Booz Allen Hamilton ist ein weltweit operierender Beratungskonzern und wirkt neben vielen anderen Projekten auch bei der Privatisierung der georgischen Eisenbahnen, der algerischen Staatsbetriebe, der saudiarabischen Telecom und der größten brasilianischen Telekomgesellschaft Telebras mit.

Die Gutachter sehen in einer anstehenden Entscheidung der Politik über eines der aufgeführten Privatisierungsszenarien eine Weichenstellung für die nächsten 30 bis 50 Jahre: „Korrekturen eventuell fehlerhafter Entscheidungen können nur bedingt vorgenommen werden“, so das Gutachten im O-Ton.
Für Alternativen zur neoliberal inspirierten Privatisierung und Szenarien einer Bahn im öffentlichen Besitz ist im Gutachten kein Platz. So wurden fast ausnahmslos nur Persönlichkeiten interviewt, die ein materielles Interesse an Privatisierung haben oder als Privatisierungsverfechter gelten. Kritiker blieben unberücksichtigt. Dass die staatlich betriebenen Schweizer Bahnen im Personen- und Güterverkehr weitaus besser genutzt werden als die deutschen Bahnen, ist für die Gutachter ebenso wenig ein Thema wie die negativen Erfahrungen mit Bahnprivatisierung in Ländern wie Argentinien.

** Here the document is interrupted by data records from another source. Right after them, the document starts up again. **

theorem execSvcPresentRelease_ok (s : State) (hs : s.Ok orig) :
    NextOk orig (execSvcPresentRelease s) := by
  unfold execSvcPresentRelease
  try dsimp only
  repeat' (first
    | with_reducible assumption
    | with_reducible apply State.claimTrouble_ok
    | with_reducible apply State.setF_ok
    | with_reducible apply State.updRelease_ok
    | with_reducible apply NextOk.next
    | with_reducible apply NextOk.atAddr
    | with_reducible apply parts_ok
    | simp only [mk_ok]
    | with_reducible apply iteS_ok
    | intro _
    | split
    | with_reducible apply_assumption
    | dsimp only)

theorem execSvcPacketBad_ok (s : State) (hs : s.Ok orig) :
    NextOk orig (execSvcPacketBad s) := by
  unfold execSvcPacketBad
  try dsimp only
  repeat' (first
    | with_reducible assumption
    | with_reducible apply State.incF_ok
    | with_reducible apply State.setF_ok
    | with_reducible apply NextOk.next
    | with_reducible apply NextOk.atAddr
    | with_reducible apply parts_ok
    | simp only [mk_ok]
    | with_reducible apply iteS_ok
    | intro _
    | split
    | with_reducible apply_assumption
    | dsimp only)

theorem execSvcRateTimeout_ok (s : State) (hs : s.Ok orig) :
    NextOk orig (execSvcRateTimeout s) := by
  unfold execSvcRateTimeout
  try dsimp only
  repeat' (first
    | with_reducible assumption
    | with_reducible apply State.setF_ok
    | with_reducible apply NextOk.next
    | with_reducible apply NextOk.atAddr
    | with_reducible apply parts_ok
    | simp only [mk_ok]
    | with_reducible apply iteS_ok
    | intro _
    | split
    | with_reducible apply_assumption
    | dsimp only)

theorem execSvcHello_ok (seq : Nat) (payload : Bytes) (s : State) (hs : s.Ok orig) :
    NextOk orig (execSvcHello seq payload s) := by
  unfold execSvcHello
  try dsimp only
  repeat' (first
    | with_reducible assumption
    | with_reducible apply State.svcLen_ok
    | with_reducible apply State.svcReply_ok
    | with_reducible apply NextOk.next
    | with_reducible apply NextOk.atAddr
    | with_reducible apply parts_ok
    | simp only [mk_ok]
    | with_reducible apply iteS_ok
    | intro _
    | split
    | with_reducible apply_assumption
    | dsimp only)

theorem execSvcSetRate_ok (seq : Nat) (payload : Bytes) (s : State) (hs : s.Ok orig) :
    NextOk orig (execSvcSetRate seq payload s) := by
  unfold execSvcSetRate
  try dsimp only
  repeat' (first
    | with_reducible assumption
    | with_reducible apply State.setF_ok
    | with_reducible apply State.svcLen_ok
    | with_reducible apply State.svcReply_ok
    | with_reducible apply NextOk.next
    | with_reducible apply NextOk.atAddr
    | with_reducible apply parts_ok
    | simp only [mk_ok]
    | with_reducible apply iteS_ok
    | intro _
    | split
    | with_reducible apply_assumption
    | dsimp only)

theorem execSvcReset_ok (seq : Nat) (payload : Bytes) (s : State) (hs : s.Ok orig) :
    NextOk orig (execSvcReset seq payload s) := by
  unfold execSvcReset
  try dsimp only
  repeat' (first
    | with_reducible assumption
    | with_reducible apply State.resetAll_ok
    | with_reducible apply State.svcLen_ok
    | with_reducible apply State.svcReply_ok
    | with_reducible apply NextOk.next
    | with_reducible apply NextOk.atAddr
    | with_reducible apply parts_ok
    | simp only [mk_ok]
    | with_reducible apply iteS_ok
    | intro _
    | split
    | with_reducible apply_assumption
    | dsimp only)

theorem execSvcRead_ok (seq : Nat) (payload : Bytes) (s : State) (hs : s.Ok orig) :
    NextOk orig (execSvcRead seq payload s) := by
  unfold execSvcRead
  try dsimp only
  repeat' (first
    | with_reducible assumption
    | with_reducible apply State.svcAccess_ok
    | with_reducible apply State.svcLen_ok
    | with_reducible apply State.svcReply_ok
    | with_reducible apply NextOk.next
    | with_reducible apply NextOk.atAddr
    | with_reducible apply parts_ok
    | simp only [mk_ok]
    | with_reducible apply iteS_ok
    | intro _
    | split
    | with_reducible apply_assumption
    | dsimp only)

theorem execSvcWrite_ok (seq : Nat) (payload : Bytes) (s : State) (hs : s.Ok orig) :
    NextOk orig (execSvcWrite seq payload s) := by
  unfold execSvcWrite
  try dsimp only
  repeat' (first
    | with_reducible assumption
    | with_reducible apply State.svcAccess_ok
    | with_reducible apply State.svcLen_ok
    | with_reducible apply NextOk.next
    | with_reducible apply NextOk.atAddr
    | with_reducible apply parts_ok
    | simp only [mk_ok]
    | with_reducible apply iteS_ok
    | intro _
    | split
    | with_reducible apply_assumption
    | dsimp only)

theorem execSvcSubmit_ok (seq : Nat) (payload : Bytes) (s : State) (hs : s.Ok orig) :
    NextOk orig (execSvcSubmit seq payload s) := by
  unfold execSvcSubmit
  try dsimp only
  repeat' (first
    | with_reducible assumption
    | with_reducible apply State.svcItem_ok
    | with_reducible apply State.svcPacket_ok
    | with_reducible apply NextOk.next
    | with_reducible apply NextOk.atAddr
    | with_reducible apply parts_ok
    | simp only [mk_ok]
    | with_reducible apply iteS_ok
    | intro _
    | split
    | with_reducible apply_assumption
    | dsimp only)

theorem execTamperSense_ok (now : Nat) (s : State) (hs : s.Ok orig) :
    NextOk orig (execTamperSense now s) := by
  unfold execTamperSense
  try dsimp only
  repeat' (first
    | with_reducible assumption
    | with_reducible apply State.tamperNow_ok
    | with_reducible apply State.xingPulse_ok
    | with_reducible apply NextOk.next
    | with_reducible apply NextOk.atAddr
    | with_reducible apply parts_ok
    | simp only [mk_ok]
    | with_reducible apply iteS_ok
    | intro _
    | split
    | with_reducible apply_assumption
    | dsimp only)

theorem execTempMeasure_ok (t : Int) (upd : Bool) (s : State) (hs : s.Ok orig) :
    NextOk orig (execTempMeasure t upd s) := by
  unfold execTempMeasure
  try dsimp only
  repeat' (first
    | with_reducible assumption
    | with_reducible apply State.tempMeasure_ok
    | with_reducible apply NextOk.next
    | with_reducible apply NextOk.atAddr
    | with_reducible apply parts_ok
    | simp only [mk_ok]
    | with_reducible apply iteS_ok
    | intro _
    | split
    | with_reducible apply_assumption
    | dsimp only)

Der 1994 durch Zusammenschluss von Bundesbahn und Reichsbahn eingeleitete Prozess der Bahnprivatisierung sollte der neu gebildeten Bahn AG ermöglichen, sich „unternehmerisch am Markt“ zu betätigen und im Wettbewerb zu behaupten. Dadurch werde ein beispielloser Aufschwung der Bahn in Deutschland einsetzen, versprach der damalige Bahnchef Heinz Dürr. Seither hat der Bund so viel Geld in die Bahn gesteckt  wie nie zuvor und agiert das Bahn-Management im Sinne einer Privatisierung. Der Wettbewerb ist in Deutschland mit 300 zugelassenen Bahngesellschaften weiter fortgeschritten als anderswo in Europa. Doch auch das Gutachten stellt fest, dass sich der Anteil der verschiedenen Verkehrsträger am gesamten Verkehrsaufkommen inzwischen „weiter zugunsten der Straße entwickelt“ hat.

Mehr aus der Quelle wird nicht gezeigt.